╭──

/-- A read of the aperture returns the words as they stand (R11, R172), whatever the mode. A single-word write with
an empty mask gives no word to CMI, and an ordinary word write stores words 1 to 7 and leaves words 8 to 15 alone
(R172); CommandIsWriteOfWordZero says what a burst of them does. A code that names no command is stored and answers UNKNOWN (R174). -/
def Obligations.ApertureWordsReadAndStore : Prop :=
  (∀ (s : State) (k n : Nat), BusFree s → 1 ≤ n → n ≤ 8 → k + n ≤ 16 →
    ∃ t, exec (.processorTransaction (.read (0x0FFFF000 + 4 * BitVec.ofNat 28 k) n)) s = .next t ∧
      t = { s with txi := t.txi } ∧ t.txi.held = none ∧
      ∃ d, t.txi.response = some { status := .okay, data := d } ∧ d.length = n ∧
        ∀ j, j < n → d[j]? = some (s.apertureWord (k + j))) ∧
  (∀ (s : State) (k : Nat) (w : Word), BusFree s → k < 16 →
    exec (.processorTransaction (.write (0x0FFFF000 + 4 * BitVec.ofNat 28 k) [(w, 0)])) s =
      .next { s with txi := { held := none, response := some { status := .okay, data := [] } } }) ∧
  (∀ (s : State) (i : Fin 16) (v : Word), BusFree s → i ≠ 0 →
    ∃ t, exec (.apertureWordWrite i v) s = .next t ∧ OnlyAnswers s t ∧
      (∀ j, j < 16 → t.apertureWord j = if j = i.val ∧ j < 8 then v else s.apertureWord j) ∧
      t.txi = { held := none, response := some { status := .okay, data := [] } }) ∧
  ∀ (s : State) (code : Word), BusFree s → (code = 0 ∨ 23 < code.toNat) →
    ∃ t, exec (.unknownCommand code) s = .next t ∧ Commanded s t code [] .unknown [] ∧ OnlyAnswers s t

/-! ### Management commands: judging and reading (sections 12.2 and 12.3, Table 13.4) -/

/-- Step 2 of R174: in a mode in which it is not accepted (Table 12.3) a command answers NOT_NOW with the mode in
force and changes nothing; of a CYCLE_MARK in ISOLATED that holds where the free value by which R62's DIGEST frames are left
open sends none (log entry 57), and CycleMarkOpensRecord says what it does otherwise. -/
def Obligations.CommandNotAcceptedAnswersNotNow : Prop :=
  ∀ i s code ps, commandWords i = some (code, ps) → BusFree s → NotAccepted i s.mdc.mode →
    ∃ t, exec i s = .next t ∧ Commanded s t code ps .notNow [word s.mdc.mode.code] ∧
      ((∀ n, i = .cycleMark n → s.mdc.mode = .isolated → Config.isolatedDigest s.vtu.last n = false) →
        OnlyAnswers s t)

/-- The ten reading commands are accepted in every mode and change nothing but the answer, whatever their
parameters (R8, R43, R52, R65, R115, R161, R165, R167, R175, R179). -/
def Obligations.ReadingCommandsChangeNothing : Prop :=
  ∀ i s code ps, commandWords i = some (code, ps) → ReadsOnly i → BusFree s →
    ∃ t, exec i s = .next t ∧ OnlyAnswers s t ∧ Written s t code ps ∧
      (t.apertureWord 8 = 1 ∨ t.apertureWord 8 = 4) ∧
      t.txi = { held := none, response := some { status := .okay, data := [] } }

/-- STATUS page 0 (R175, Table 13.4) gives the channel's fields at their bits; a page above 4 answers BAD_PARAM. -/
def Obligations.StatusGivesChannel : Prop :=
  (∀ s, BusFree s → ∃ t rs, exec (.status 0) s = .next t ∧ Commanded s t 1 [0] .done rs ∧ OnlyAnswers s t ∧
    bits (t.apertureWord 9) 0 4 = s.mdc.mode.code ∧ bits (t.apertureWord 9) 4 4 = 0 ∧
    bits (t.apertureWord 9) 8 5 = s.mdc.cause.code ∧ bit (t.apertureWord 9) 16 = s.mdc.chen ∧
    bit (t.apertureWord 9) 17 = s.vtu.last.isSome ∧ bit (t.apertureWord 9) 18 = s.ptl.riding ∧
    bit (t.apertureWord 9) 19 = s.ptl.timer.isSome ∧ bits (t.apertureWord 9) 24 3 = s.ptl.kind.code ∧
    t.apertureWord 10 = s.evu.msTime ∧ t.apertureWord 11 = s.vtu.last.getD 0 ∧
    t.apertureWord 12 = word ((s.ptl.place.map (·.region.val)).getD 0) ∧
    t.apertureWord 13 = word ((s.ptl.place.map (·.word)).getD 0) ∧
    t.apertureWord 14 = word (s.ptl.timer.getD 0)) ∧
  ∀ s page, BusFree s → 4 < page.toNat →
    ∃ t, exec (.status page) s = .next t ∧ Commanded s t 1 [page] .badParam [1] ∧ OnlyAnswers s t

/-- STATUS pages 1 and 2 (R175, R176, Table 13.4): the partner entry of port A and of port B, the expected-voter
flag as it is derived at this moment (R95), and the frames that wait. -/
def Obligations.StatusGivesPartners : Prop :=
  ∀ s (p : Port), BusFree s →
    ∃ t rs, exec (.status (if p = .a then 1 else 2)) s = .next t ∧
      Commanded s t 1 [if p = .a then 1 else 2] .done rs ∧ OnlyAnswers s t ∧
      bits (t.apertureWord 9) 0 4 = s.mdc.mode.code ∧ bit (t.apertureWord 9) 8 = (s.link p).up ∧
      bit (t.apertureWord 9) 9 = (s.link p).partner.lost ∧
      bit (t.apertureWord 9) 10 = (s.link p).partner.suspect ∧
      (bit (t.apertureWord 9) 11 = true ↔ (s.link p).up = true ∧ (s.link p).partner.lost = false ∧
        ((s.link p).partner.mode = some .run ∨
          s.mdc.mode = .sync ∧ (s.link p).partner.mode = some .sync)) ∧
      bit (t.apertureWord 9) 12 = (s.link p).partner.cycle.isSome ∧
      bits (t.apertureWord 9) 16 4 = ((s.link p).partner.mode.map Mode.code).getD 15 ∧
      bits (t.apertureWord 9) 20 3 = (s.link p).partner.role.code ∧
      ((s.link p).partner.absence < 4 → bits (t.apertureWord 9) 24 2 = (s.link p).partner.absence) ∧
      t.apertureWord 10 = s.evu.msTime ∧ t.apertureWord 11 = (s.link p).partner.cycle.getD 0 ∧
      ((s.link p).tx.length ≤ 16 → bits (t.apertureWord 12) 0 5 = (s.link p).tx.length) ∧
      ((s.link p).rx.length ≤ 8 → bits (t.apertureWord 12) 8 4 = (s.link p).rx.length)

/-- STATUS pages 3 and 4 (R175, Table 13.4): the service as source and as target. The numbers of the phases and
which bit of a tried set is port A's are the model's choice (log entry 62), and so is that a repair in AUDITING goes on
showing the asked port and the tried set it had (log entry 65). -/
def Obligations.StatusGivesServices : Prop :=
  (∀ s, BusFree s → ∃ t rs, exec (.status 3) s = .next t ∧ Commanded s t 1 [3] .done rs ∧ OnlyAnswers s t ∧
    bits (t.apertureWord 9) 0 4 = s.mdc.mode.code ∧ t.apertureWord 10 = s.evu.msTime ∧
    bits (t.apertureWord 9) 8 3 = s.role.code ∧ bit (t.apertureWord 9) 11 = s.rse.service.isSome ∧
    ∀ v, s.rse.service = some v →
      bit (t.apertureWord 9) 12 = decide (v.kind = .repair) ∧
      bit (t.apertureWord 9) 13 = decide (v.port = .b) ∧
      t.apertureWord 11 = word (v.map.countP (fun e => e.2 == .sent)) ∧
      t.apertureWord 12 = word v.map.length ∧ t.apertureWord 13 = word v.resend.length ∧
      (v.forwards ≤ 28 → v.segments ≤ 2 → v.marks ≤ 2 →
        bits (t.apertureWord 14) 0 5 = v.forwards ∧ bits (t.apertureWord 14) 8 2 = v.segments ∧
          bits (t.apertureWord 14) 16 2 = v.marks)) ∧
  ∀ s, BusFree s → s.rse.repairList.length ≤ 8 →
    ∃ t rs, exec (.status 4) s = .next t ∧ Commanded s t 1 [4] .done rs ∧ OnlyAnswers s t ∧
      bits (t.apertureWord 9) 0 4 = s.mdc.mode.code ∧ t.apertureWord 10 = s.evu.msTime ∧
      bit (t.apertureWord 9) 8 = s.rse.reentry.isSome ∧ bit (t.apertureWord 9) 17 = s.rse.repair.isSome ∧
      (∀ v, s.rse.reentry = some v →
        bit (t.apertureWord 9) 9 = decide (v.phase = .receiving) ∧
        bit (t.apertureWord 9) 10 = decide (v.asked = .b) ∧ bit (t.apertureWord 9) 11 = v.triedA ∧
        bit (t.apertureWord 9) 12 = v.triedB ∧ bit (t.apertureWord 9) 13 = v.copyEnd ∧
        bit (t.apertureWord 9) 14 = v.auditsDone ∧ bit (t.apertureWord 9) 15 = v.source.isSome ∧
        bit (t.apertureWord 9) 16 = v.join.isSome ∧ t.apertureWord 11 = v.source.getD 0 ∧
        t.apertureWord 12 = v.join.getD 0) ∧
      (∀ v, s.rse.repair = some v →
        bits (t.apertureWord 9) 18 2 = v.phase.code ∧ bit (t.apertureWord 9) 20 = decide (v.asked = .b) ∧
        bit (t.apertureWord 9) 21 = v.triedA ∧ bit (t.apertureWord 9) 22 = v.triedB) ∧
      bit (t.apertureWord 9) 23 = decide (s.rse.repairList ≠ []) ∧
      bits (t.apertureWord 9) 24 4 = s.rse.repairList.length ∧
      t.apertureWord 13 = word (s.rse.repairList.head?.getD 0)

/-- SETTINGS_READ and SETTINGS_WRITE of one setting named at its identifier, with its range (R177 to R179,
Table 12.5): a read gives the value in force and whether it is writable now; a write stores the value clamped to the
range, and answers DONE_CLAMPED where that changed it; that it does so also where the limit is the value already held is the
model's choice (log entry 68). -/
def Obligations.SettingsReadAndClamp : Prop :=
  (∀ s w st, BusFree s → settingOf w = some st →
    ∃ t, exec (.settingsRead w) s = .next t ∧ OnlyAnswers s t ∧
      Commanded s t 3 [w] .done
        [w, word (s.cmi.settings.value st), if st.writable s.mdc.mode then 1 else 0]) ∧
  (∀ s w v, BusFree s → settingOf w = none →
    (∃ t, exec (.settingsRead w) s = .next t ∧ Commanded s t 3 [w] .badParam [1] ∧ OnlyAnswers s t) ∧
    ∃ t, exec (.settingsWrite w v) s = .next t ∧ Commanded s t 2 [w, v] .badParam [1] ∧ OnlyAnswers s t) ∧
  (∀ s w v st, BusFree s → SettingsLaw s → settingOf w = some st → st.writable s.mdc.mode = true →
    ∃ t rs st', exec (.settingsWrite w v) s = .next t ∧ Commanded s t 2 [w, v] st' (w :: rs) ∧
      t.cmi.settings.value st = max st.lower (min (st.upper s.cmi.settings) v.toNat) ∧
      rs.head? = some (word (t.cmi.settings.value st)) ∧
      (st ≠ .cycleLimit → (st' = .doneClamped ↔ v.toNat < st.lower ∨ st.upper s.cmi.settings < v.toNat) ∧
        (st' = .done ∨ st' = .doneClamped) ∧ rs.length = 1 ∧
        ∀ x, x ≠ st → t.cmi.settings.value x = s.cmi.settings.value x) ∧
      t = { s with
        txi := t.txi, cmi := t.cmi, evu := t.evu, ret := t.ret, srm := t.srm } ∧
      ((∀ k, st ≠ .route k) → (∀ l, st ≠ .style l) → st ≠ .noticeGap → st ≠ .weakLimit →
        t = { s with txi := t.txi, cmi := t.cmi })) ∧
  ∀ n, n < 256 → ∀ k : CaptureClass,
    settingOf (word (0x4B + 256 * n)) = (if h : n < 24 then some (.route ⟨n, h⟩) else none) ∧
    settingOf (word (0x4C + 256 * k.index.val)) = some (.captureMode k) ∧
    settingOf 0x40 = some .scrubRate ∧ settingOf 0x41 = some .coverLimit ∧
    settingOf 0x42 = some .sourceRate ∧ settingOf 0x43 = some .cycleLimit ∧
    settingOf 0x44 = some .voteDeadline ∧ settingOf 0x45 = some .syncLimit ∧
    settingOf 0x46 = some .agePeriod ∧ settingOf 0x47 = some .weakLimit ∧
    settingOf 0x48 = some .noticeGap ∧ settingOf 0x49 = some (.style .na) ∧
    settingOf 0x4A = some (.style .nb) ∧ settingOf 0x4D = none ∧ settingOf 0x3F = none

╰──

▶ Exercise objective:
Return each line in the records that holds the string "toNat".

▶ Response area:
  ∀ (s : State) (code : Word), BusFree s → (code = 0 ∨ 23 < code.toNat) →
  ∀ s page, BusFree s → 4 < page.toNat →
      t.cmi.settings.value st = max st.lower (min (st.upper s.cmi.settings) v.toNat) ∧
      (st ≠ .cycleLimit → (st' = .doneClamped ↔ v.toNat < st.lower ∨ st.upper s.cmi.settings < v.toNat) ∧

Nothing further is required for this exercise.